What is required: Reproduce only the lines of the material below that start at the line containing "zoneBlocks) = false →" and stop at the line containing "d) n with zone". Keep both end lines.

Stored data:
/-- The Rake (R521 to R524). -/
def Obligations.RakeOperations : Prop :=
  (∀ (s : State) (k : Nat) (c : Instr), Live s →
    (k = 1 ∧ c = .invalidate ∨ k = 2 ∧ c = .demote ∨ k = 3 ∧ c = .prefetch ∨ k = 4 ∧ c = .invalidateAll) →
    (s.cache.rakeRun.isSome = true ∨ s.cache.rakes = [] → exec c s = .next s) ∧
    (∀ r rest, s.cache.rakeRun = none → s.cache.rakes = r :: rest →
      let u : State := { s with cache := { s.cache with rakes := rest, rakeRun := some { r with status := rakeCheck s r } } }
      (r.op ≠ k → exec c s = .next s) ∧
      (r.op = k → rakeCheck s r ≠ 0 → exec c s = .next u) ∧
      (r.op = k → rakeCheck s r = 0 → k = 1 ∨ k = 4 → exec c s = .next (keep s (cacheDrop u r.reaches)) ∧
        ∀ t, exec c s = .next t → ∀ i l, t.cache.shelf.find? i = some l → r.reaches l.tag l.ns l.key = false) ∧
      (r.op = k → rakeCheck s r = 0 → k = 2 → ∃ t, exec c s = .next t ∧
        t = { u with cache := { u.cache with shelf := t.cache.shelf, hay := t.cache.hay } } ∧
        ∀ i, t.cache.shelf.find? i = (s.cache.shelf.find? i).map fun l =>
          if r.reaches l.tag l.ns l.key then { l with age := 3 } else l) ∧
      (r.op = k → rakeCheck s r = 0 → k = 3 → exec c s = .next (keep s
        (u.each (List.range ((r.slba + r.nlb + 15) / 16 - r.slba / 16)) fun s i =>
          prefetchSheaf s (r.nsid - 1) (r.slba / 16 + i) 1 false [rakeMark r.crib]))))) ∧
  (∀ s : State, Live s →
    (s.cache.rakeRun = none → s.cache.rakes = [] → exec .rakeDone s = .next s) ∧
    (∀ r, s.cache.rakeRun = some r → r.op = 3 → r.status = 0 → rakeReading s r.crib = true → exec .rakeDone s = .next s) ∧
    (∀ r, s.cache.rakeRun = some r → r.crib ≤ 32 → ¬(r.op = 3 ∧ r.status = 0 ∧ rakeReading s r.crib = true) →
      ∃ t, exec .rakeDone s = .next t ∧ t.cache = { s.cache with rakeRun := none } ∧ t.g Od.RAKE_BUSY r.crib = 0 ∧
        t.g Od.RAKE_STATUS r.crib = r.status % 2 ^ Od.RAKE_STATUS.bits ∧
        ObjectsKeptEv [Od.RAKE_BUSY.el r.crib, Od.RAKE_STATUS.el r.crib] s t) ∧
    (∀ r rest, s.cache.rakeRun = none → s.cache.rakes = r :: rest → r.op ≠ 0 → exec .rakeDone s = .next s))

/-- Fetching and checking the I/O commands (R408, R414, R419, R439, R440, R460, R478, R554). -/
def Obligations.IoEntriesAreTakenInTurnAndChecked : Prop :=
  ∀ (s : State) (c : Instr) (q : IoQueue) (hdr : IoHdr) (op : IoOp), Live s → ioCommand c = some (q, hdr, op) →
    (s.offered q = false → exec c s = .next s) ∧
    (s.offered q = true → (s.fetching q = false ∨ s.waitingOn q ≠ [] ∨ ioRoom s q op = false) →
      exec c s = .next { s with host := { s.host with waiting := s.host.waiting ++ [⟨q, hdr, op⟩] } }) ∧
    (s.offered q = true → s.fetching q = true → s.waitingOn q = [] → ioRoom s q op = true →
      ∃ u, s.takeEntry q = some u ∧ exec c s = .next (keep s (ioAdmit u q hdr op)) ∧ u.od = s.od ∧ u.host.ctxs = s.host.ctxs) ∧
    (∀ u, Taken s q op u →
      let psdtBad := match q with
        | .sq .. => hdr.psdt ≠ 0
        | .conn _ => False
      let cr := u.queueCrib q
      (u.admin.sanitize.state = 2 → exec c s = .next (keep s (u.complete q hdr.cid .sanitizeInProgress))) ∧
      (u.admin.sanitize.state = 3 → exec c s = .next (keep s (u.complete q hdr.cid .sanitizeFailed))) ∧
      (u.admin.sanitize.state ≠ 2 → u.admin.sanitize.state ≠ 3 →
        ((hdr.fuse ≠ 0 ∨ hdr.reserved = true) → exec c s = .next (keep s ((ioViol u q 3).complete q hdr.cid .invalidField))) ∧
        (hdr.fuse = 0 → hdr.reserved = false →
          (hdr.prpBad = true → exec c s = .next (keep s ((ioViol u q 2).complete q hdr.cid .invalidPrpOffset))) ∧
          (hdr.prpBad = false →
            (opMoves op = true → (hdr.prinfo ≠ 0 ∨ psdtBad) → exec c s = .next (keep s (u.complete q hdr.cid .invalidField))) ∧
            (opMoves op = false → opJob op = false → u.nsOf cr hdr.nsid = none →
              exec c s = .next (keep s ((cribViol u cr 2).complete q hdr.cid .invalidNamespace))) ∧
            (opMoves op = true → hdr.prinfo = 0 → ¬psdtBad → u.nsOf cr hdr.nsid = none →
              exec c s = .next (keep s ((cribViol u cr 2).complete q hdr.cid .invalidNamespace))) ∧
            (opJob op = true → u.g Od.CRIB_SEQ_MAX cr = 0 →
              exec c s = .next (keep s (u.complete q hdr.cid .invalidOpcode))) ∧
            (∀ w r d, op = .job w r d → u.g Od.CRIB_SEQ_MAX cr ≠ 0 → exec c s = .next (keep s (asking q
              (keeping (begun u) (newCtx u q hdr (.job w (r && hdr.nsid == 0) d) noNs)))))))))

/-- READ, WRITE and ZONE_APPEND (R415, R421, R425, R426, R429). -/
def Obligations.ReadsWritesAndAppends : Prop :=
  (∀ (s u : State) (q : IoQueue) (hdr : IoHdr) (lba nlb n : Nat) (lr : Bool) (m : Ns), Live s →
    Taken s q (.read lba nlb lr) u → Passes u q hdr (.read lba nlb lr) n m →
    let done (st : Status) (dnr : Option Bool) : Out := .next (keep s (asking q ((begun u).complete q hdr.cid st dnr)))
    let c : Instr := .read q hdr lba nlb lr
    let x : Ctx := { newCtx u q hdr (.read lba nlb lr) n with zone := lba / zoneBlocks, lba := lba, nlb := nlb }
    ((nlb = 0 ∨ 256 < nlb) → exec c s = done .invalidField none) ∧
    (nlb ≠ 0 → nlb ≤ 256 →
      (m.blocks < lba + nlb → exec c s = done .lbaOutOfRange none) ∧
      (lba + nlb ≤ m.blocks → lba / zoneBlocks ≠ (lba + nlb - 1) / zoneBlocks → exec c s = done .zoneBoundary none) ∧
      (lba + nlb ≤ m.blocks → lba / zoneBlocks = (lba + nlb - 1) / zoneBlocks →
        (u.g Od.NS_KEY_STATE n ≠ 1 → exec c s = done .namespaceNotReady (some true)) ∧
        (u.g Od.NS_KEY_STATE n = 1 → u.zoneOffline n (lba / zoneBlocks) = true → exec c s = done .zoneIsOffline (some true)) ∧
        (u.g Od.NS_KEY_STATE n = 1 → u.zoneOffline n (lba / zoneBlocks) = false →
          exec c s = .next (keep s (asking q (readStart ((keeping (begun u) x).add Od.HAY_LAND_USED 0 x.sheaves) x lr))) ∧
          (lba / zoneBlocks * zoneBlocks + (u.zone n (lba / zoneBlocks)).wp ≤ lba → (∃ f i, q = .sq f i) →
            ∃ t, exec c s = .next t ∧ Output.hostData q hdr.cid (List.replicate (4096 * nlb) 0#8) ∈ t.out))))) ∧
  (∀ (s u : State) (q : IoQueue) (hdr : IoHdr) (lba nlb n : Nat) (d : Option (List Byte)) (m : Ns), Live s →
    Taken s q (.write lba nlb d) u → Passes u q hdr (.write lba nlb d) n m →
    let done (st : Status) (dnr : Option Bool) : Out := .next (keep s (asking q ((begun u).complete q hdr.cid st dnr)))
    let c : Instr := .write q hdr lba nlb d
    let z := lba / zoneBlocks
    ((nlb = 0 ∨ 256 < nlb) → exec c s = done .invalidField none) ∧
    (nlb ≠ 0 → nlb ≤ 256 →
      (m.blocks < lba + nlb → exec c s = done .lbaOutOfRange none) ∧
      (lba + nlb ≤ m.blocks → z ≠ (lba + nlb - 1) / zoneBlocks → exec c s = done .zoneBoundary none) ∧
      (lba + nlb ≤ m.blocks → z = (lba + nlb - 1) / zoneBlocks →
        (u.g Od.NS_KEY_STATE n ≠ 1 → exec c s = done .namespaceNotReady (some true)) ∧
        (u.g Od.NS_KEY_STATE n = 1 →
          (∀ st, writeCheck (begun u) n z nlb (some (lba % zoneBlocks)) = some st →
            exec c s = done st (if st = .zoneIsOffline then some true else none)) ∧
          (writeCheck (begun u) n z nlb (some (lba % zoneBlocks)) = none → d = none →
            exec c s = .next (keep s (asking q (keeping ((writeOpens (begun u) n z).add Od.STAGE_LINES_USED 0 nlb)
              { newCtx u q hdr (.write lba nlb d) n with zone := z, lba := lba, nlb := nlb, left := nlb })))) ∧
          (writeCheck (begun u) n z nlb (some (lba % zoneBlocks)) = none → ∀ b, d = some b →
            exec c s = .next (keep s (asking q (keeping ((writeOpens (begun u) n z).add Od.STAGE_LINES_USED 0 nlb)
              { newCtx u q hdr (.write lba nlb d) n with
                zone := z, lba := lba, nlb := nlb, left := nlb
                blocks := (chunks nlb 4096 b).zipIdx.map fun (b, i) => (i, padTo 4096 b) }))))))) ∧
    (∀ e, (begun u).zone n z = e → e.state ≠ .offline → e.state ≠ .full →
      (zoneBlocks < (begun u).admission n z + nlb → writeCheck (begun u) n z nlb (some (lba % zoneBlocks)) = some .zoneBoundary) ∧
      ((begun u).admission n z + nlb ≤ zoneBlocks → lba % zoneBlocks ≠ (begun u).admission n z →
        writeCheck (begun u) n z nlb (some (lba % zoneBlocks)) = some .zoneInvalidWrite))) ∧
  (∀ (s u : State) (q : IoQueue) (hdr : IoHdr) (lba nlb n : Nat) (d : Option (List Byte)) (m : Ns), Live s →
    Taken s q (.append lba nlb d) u → Passes u q hdr (.append lba nlb d) n m →
    let done (st : Status) (dnr : Option Bool) : Out := .next (keep s (asking q ((begun u).complete q hdr.cid st dnr)))
    let c : Instr := .zoneAppend q hdr lba nlb d
    let z := lba / zoneBlocks
    ((nlb = 0 ∨ 256 < nlb ∨ lba % zoneBlocks ≠ 0) → exec c s = done .invalidField none) ∧
    (nlb ≠ 0 → nlb ≤ 256 → lba % zoneBlocks = 0 →
      (m.blocks ≤ lba → exec c s = done .lbaOutOfRange none) ∧
      (lba < m.blocks → u.g Od.NS_KEY_STATE n ≠ 1 → exec c s = done .namespaceNotReady (some true)) ∧
      (lba < m.blocks → u.g Od.NS_KEY_STATE n = 1 →
        (∀ st, writeCheck (begun u) n z nlb none = some st →
          exec c s = done st (if st = .zoneIsOffline then some true else none)) ∧
        (writeCheck (begun u) n z nlb none = none → d = none →
          exec c s = .next (keep s (asking q (keeping ((writeOpens (begun u) n z).add Od.STAGE_LINES_USED 0 nlb)
            { newCtx u q hdr (.append lba nlb d) n with
              zone := z, lba := lba + (begun u).admission n z, nlb := nlb, left := nlb })))) ∧
        (writeCheck (begun u) n z nlb none = none → ∀ b, d = some b →
          exec c s = .next (keep s (asking q (keeping ((writeOpens (begun u) n z).add Od.STAGE_LINES_USED 0 nlb)
            { newCtx u q hdr (.append lba nlb d) n with
              zone := z, lba := lba + (begun u).admission n z, nlb := nlb, left := nlb
              blocks := (chunks nlb 4096 b).zipIdx.map fun (b, i) => (i, padTo 4096 b) })))))))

Completed task:
        (u.g Od.NS_KEY_STATE n = 1 → u.zoneOffline n (lba / zoneBlocks) = false →
          exec c s = .next (keep s (asking q (readStart ((keeping (begun u) x).add Od.HAY_LAND_USED 0 x.sheaves) x lr))) ∧
          (lba / zoneBlocks * zoneBlocks + (u.zone n (lba / zoneBlocks)).wp ≤ lba → (∃ f i, q = .sq f i) →
            ∃ t, exec c s = .next t ∧ Output.hostData q hdr.cid (List.replicate (4096 * nlb) 0#8) ∈ t.out))))) ∧
  (∀ (s u : State) (q : IoQueue) (hdr : IoHdr) (lba nlb n : Nat) (d : Option (List Byte)) (m : Ns), Live s →
    Taken s q (.write lba nlb d) u → Passes u q hdr (.write lba nlb d) n m →
    let done (st : Status) (dnr : Option Bool) : Out := .next (keep s (asking q ((begun u).complete q hdr.cid st dnr)))
    let c : Instr := .write q hdr lba nlb d
    let z := lba / zoneBlocks
    ((nlb = 0 ∨ 256 < nlb) → exec c s = done .invalidField none) ∧
    (nlb ≠ 0 → nlb ≤ 256 →
      (m.blocks < lba + nlb → exec c s = done .lbaOutOfRange none) ∧
      (lba + nlb ≤ m.blocks → z ≠ (lba + nlb - 1) / zoneBlocks → exec c s = done .zoneBoundary none) ∧
      (lba + nlb ≤ m.blocks → z = (lba + nlb - 1) / zoneBlocks →
        (u.g Od.NS_KEY_STATE n ≠ 1 → exec c s = done .namespaceNotReady (some true)) ∧
        (u.g Od.NS_KEY_STATE n = 1 →
          (∀ st, writeCheck (begun u) n z nlb (some (lba % zoneBlocks)) = some st →
            exec c s = done st (if st = .zoneIsOffline then some true else none)) ∧
          (writeCheck (begun u) n z nlb (some (lba % zoneBlocks)) = none → d = none →
            exec c s = .next (keep s (asking q (keeping ((writeOpens (begun u) n z).add Od.STAGE_LINES_USED 0 nlb)
              { newCtx u q hdr (.write lba nlb d) n with zone := z, lba := lba, nlb := nlb, left := nlb })))) ∧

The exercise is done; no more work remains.